• [Work required] Only one stretch of the data is wanted: the line containing "of V-H1. -/", the line containing "def runsBody : List", and every line between them, copied exactly.

____ Provided material

-- ==== Sys2Proof/Tests/Slice0.lean ====
section
/-! SUPPORT. Tests: the well-formedness smoke test, the decoding of words written out from the spec, small steps whose
results are the vectors of spec/95_test_vectors.md, and a witness for every statement that has hypotheses. -/

namespace Sys2Proof.Tests

open Sys2Proof.Machine

-- The theorems are checked one after another, which keeps the number of threads small.
set_option Elab.async false

/-! ## Well-formedness smoke test (30_encoding.md R100, R104; 00_scope.md R6) -/

theorem test_wf_refuses_reserved_bits : CmdWord.wf { op := 0x10, rsv := 1 } = false := by decide
theorem test_wf_refuses_unassigned_opcode : CmdWord.wf { op := 0x05, rsv := 0 } = false := by decide
theorem test_wf_accepts_every_command : ∀ op ∈ assignedOpcodes, CmdWord.wf { op := op, rsv := 0 } = true := by decide
theorem test_wf_refuses_no_address_bits :
    Config.Platform.wf { magic := 0, addrW := 0, base := 0, unbacked := [] } = false := by decide
theorem test_wf_refuses_65_address_bits :
    Config.Platform.wf { magic := 0, addrW := 65, base := 0, unbacked := [] } = false := by decide

/-! ## Decoding: each word written out from 30_encoding.md R100, R101 as OP in bits 7:0 and RSV in bits 31:8 -/

theorem test_decode_nop : decode 0b000000000000000000000000_00000000#32 = .ok .nop := by decide
theorem test_decode_hdrWr : decode 0b000000000000000000000000_00000001#32 = .ok .hdrWr := by decide
theorem test_decode_hdrRd : decode 0b000000000000000000000000_00000010#32 = .ok .hdrRd := by decide
theorem test_decode_hufEnc : decode 0b000000000000000000000000_00010000#32 = .ok .hufEnc := by decide
theorem test_decode_hufDec : decode 0b000000000000000000000000_00010001#32 = .ok .hufDec := by decide
theorem test_decode_lzwEnc : decode 0b000000000000000000000000_00100000#32 = .ok .lzwEnc := by decide
theorem test_decode_lzwDec : decode 0b000000000000000000000000_00100001#32 = .ok .lzwDec := by decide
theorem test_decode_rleEnc : decode 0b000000000000000000000000_00110000#32 = .ok .rleEnc := by decide
theorem test_decode_rleDec : decode 0b000000000000000000000000_00110001#32 = .ok .rleDec := by decide
theorem test_decode_aesKeyexp : decode 0b000000000000000000000000_01000000#32 = .ok .aesKeyexp := by decide
theorem test_decode_aesEnc : decode 0b000000000000000000000000_01000001#32 = .ok .aesEnc := by decide
theorem test_decode_aesDec : decode 0b000000000000000000000000_01000010#32 = .ok .aesDec := by decide
theorem test_decode_aesRawEnc : decode 0b000000000000000000000000_01000011#32 = .ok .aesRawEnc := by decide
theorem test_decode_aesRawDec : decode 0b000000000000000000000000_01000100#32 = .ok .aesRawDec := by decide
theorem test_decode_unassigned : decode 0x00000005#32 = .error (.unassignedOpcode 0x05) := by decide
theorem test_decode_reserved : decode 0x00000110#32 = .error (.reservedBits 1) := by decide
theorem test_decode_table_word : decodeTableWord 32 0x43 = some .aesRawEnc := by decide

/-! ## Small states -/

/-- A platform with one unbacked range. -/
def plat : Config.Platform := { magic := 0x11223344, addrW := 64, base := 0x40000000, unbacked := [{ start := 0x9000, len := 0x1000 }] }

/-- Operand registers; the name is the five bytes at 0x3000. -/
def regs (cmd : Word) (src slen dst cap : Nat) : OperandRegs :=
  { OperandRegs.reset with
    cmd := cmd, srcAddr := Reg64.ofNat src, srcLen := Reg64.ofNat slen, dstAddr := Reg64.ofNat dst
    dstCap := Reg64.ofNat cap, nameAddr := Reg64.ofNat 0x3000, nameLen := 5, hsize := Reg64.ofNat 6 }

/-- An IDLE engine with operand registers. -/
def idle (r : OperandRegs) : Engine := { Engine.reset with regs := r }

/-- A RUNNING engine with latched operands. -/
def running (r : OperandRegs) : Engine := { Engine.reset with regs := r, latched := r, phase := .running }

/-- The name "a.txt" and a source string, as memory. -/
def memOf (src : List Byte) : Memory := Memory.cells 0x1000 src ++ Memory.cells 0x3000 [0x61, 0x2e, 0x74, 0x78, 0x74]

/-- A state of some engines, a memory and the coming events. -/
def mk (es : List Engine) (mem : Memory) (agenda : List Event) : State :=
  { platform := plat, engines := es, mem := mem, openRegions := [], draws := 0, active := 0, agenda := agenda, hostData := .none }

/-- The state in which engine 0 runs a command on a source at 0x1000 with a destination at 0x2000. -/
def cmdState (cmd : Word) (src : List Byte) (cap : Nat) : State :=
  mk [running (regs cmd 0x1000 src.length 0x2000 cap)] (memOf src) []

/-- The same, with the round keys of a key. -/
def keyed (key : List Byte) (s : State) : State :=
  s.mapActing (fun e => { e with rk := keyExpansion key, keyValid := true })

/-- The key K1 of spec/95_test_vectors.md: 00 01 … 1f. -/
def k1 : List Byte := (List.range 32).map (BitVec.ofNat 8)

/-- The header of an artifact of a source "a.txt" of a size. -/
def hdr (size : Nat) (flags : Word) : List Byte :=
  mkHeader plat.magic size ([0x61, 0x2e, 0x74, 0x78, 0x74] ++ List.replicate 251 0x00) flags

/-- The next state of an outcome. -/
def after (o : Host.Outcome State Fault Refusal) : State :=
  match o with
  | .next t => t
  | .fault _ => State.reset
  | .refused _ => State.reset

/-- What a command leaves: its status, its OUT_LEN, and that many bytes at its destination. -/
def result (i : Instr) (s : State) : Option (Status × Nat × List Byte) :=
  match exec i s with
  | .next t => some (t.acting.err, t.acting.outLen.value, t.readBytes s.dst t.acting.outLen.value)
  | .fault _ => none
  | .refused _ => none

/-! ## One step of each command, on vectors of spec/95_test_vectors.md -/

/-- "ABRACADABRA". -/
def abra : List Byte := [0x41, 0x42, 0x52, 0x41, 0x43, 0x41, 0x44, 0x41, 0x42, 0x52, 0x41]

/-- The body of V-H1. -/
def abraBody : List Byte :=
  [0x05, 0x00, 0x00, 0x00, 0x41, 0x05, 0x00, 0x00, 0x00, 0x42, 0x02, 0x00, 0x00, 0x00, 0x43, 0x01, 0x00, 0x00,
   0x00, 0x44, 0x01, 0x00, 0x00, 0x00, 0x52, 0x02, 0x00, 0x00, 0x00, 0x17, 0x00, 0x00, 0x00, 0x6e, 0x8a, 0xdc]

/-- The body of V-L1, for "TOBEORNOTTOBEORTOBEORNOT". -/
def tobeBody : List Byte :=
  [0x10, 0x00, 0x00, 0x00, 0x54, 0x00, 0x4f, 0x00, 0x42, 0x00, 0x45, 0x00, 0x4f, 0x00, 0x52, 0x00, 0x4e, 0x00,
   0x4f, 0x00, 0x54, 0x00, 0x00, 0x01, 0x02, 0x01, 0x04, 0x01, 0x09, 0x01, 0x03, 0x01, 0x05, 0x01, 0x07, 0x01]

/-- The body of V-R1, for "AAABCC". -/
def runsBody : List Byte := [0x03, 0x00, 0x00, 0x00, 0x41, 0x01, 0x00, 0x00, 0x00, 0x42, 0x02, 0x00, 0x00, 0x00, 0x43]

/-- The ciphertext of V-A8, for "hello" under K1. -/
def helloBody : List Byte :=
  [0x91, 0x68, 0x44, 0x87, 0xc3, 0x4c, 0x34, 0x56, 0xeb, 0x4e, 0x90, 0x1c, 0xef, 0x88, 0x4a, 0x1e]

/-- "TOBEORNOTTOBEORTOBEORNOT" and "AAABCC". -/
def tobe : List Byte :=
  [0x54, 0x4f, 0x42, 0x45, 0x4f, 0x52, 0x4e, 0x4f, 0x54, 0x54, 0x4f, 0x42, 0x45, 0x4f, 0x52, 0x54, 0x4f, 0x42,
   0x45, 0x4f, 0x52, 0x4e, 0x4f, 0x54]
def runs : List Byte := [0x41, 0x41, 0x41, 0x42, 0x43, 0x43]

/-- "hello". -/
def hello : List Byte := [0x68, 0x65, 0x6c, 0x6c, 0x6f]

/-- The block of V-A4 and its ciphertext under K1. -/
def block : List Byte :=
  [0x00, 0x11, 0x22, 0x33, 0x44, 0x55, 0x66, 0x77, 0x88, 0x99, 0xaa, 0xbb, 0xcc, 0xdd, 0xee, 0xff]
def blockEnc : List Byte :=
  [0x8e, 0xa2, 0xb7, 0xca, 0x51, 0x67, 0x45, 0xbf, 0xea, 0xfc, 0x49, 0x90, 0x4b, 0x49, 0x60, 0x89]

-- V-E1.
theorem test_nop : result .nop (cmdState 0x00 [] 0) = some (.ok, 0, []) := by decide +kernel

________

• [Solution to the problem]
/-- The body of V-H1. -/
def abraBody : List Byte :=
  [0x05, 0x00, 0x00, 0x00, 0x41, 0x05, 0x00, 0x00, 0x00, 0x42, 0x02, 0x00, 0x00, 0x00, 0x43, 0x01, 0x00, 0x00,
   0x00, 0x44, 0x01, 0x00, 0x00, 0x00, 0x52, 0x02, 0x00, 0x00, 0x00, 0x17, 0x00, 0x00, 0x00, 0x6e, 0x8a, 0xdc]

/-- The body of V-L1, for "TOBEORNOTTOBEORTOBEORNOT". -/
def tobeBody : List Byte :=
  [0x10, 0x00, 0x00, 0x00, 0x54, 0x00, 0x4f, 0x00, 0x42, 0x00, 0x45, 0x00, 0x4f, 0x00, 0x52, 0x00, 0x4e, 0x00,
   0x4f, 0x00, 0x54, 0x00, 0x00, 0x01, 0x02, 0x01, 0x04, 0x01, 0x09, 0x01, 0x03, 0x01, 0x05, 0x01, 0x07, 0x01]

/-- The body of V-R1, for "AAABCC". -/
def runsBody : List Byte := [0x03, 0x00, 0x00, 0x00, 0x41, 0x01, 0x00, 0x00, 0x00, 0x42, 0x02, 0x00, 0x00, 0x00, 0x43]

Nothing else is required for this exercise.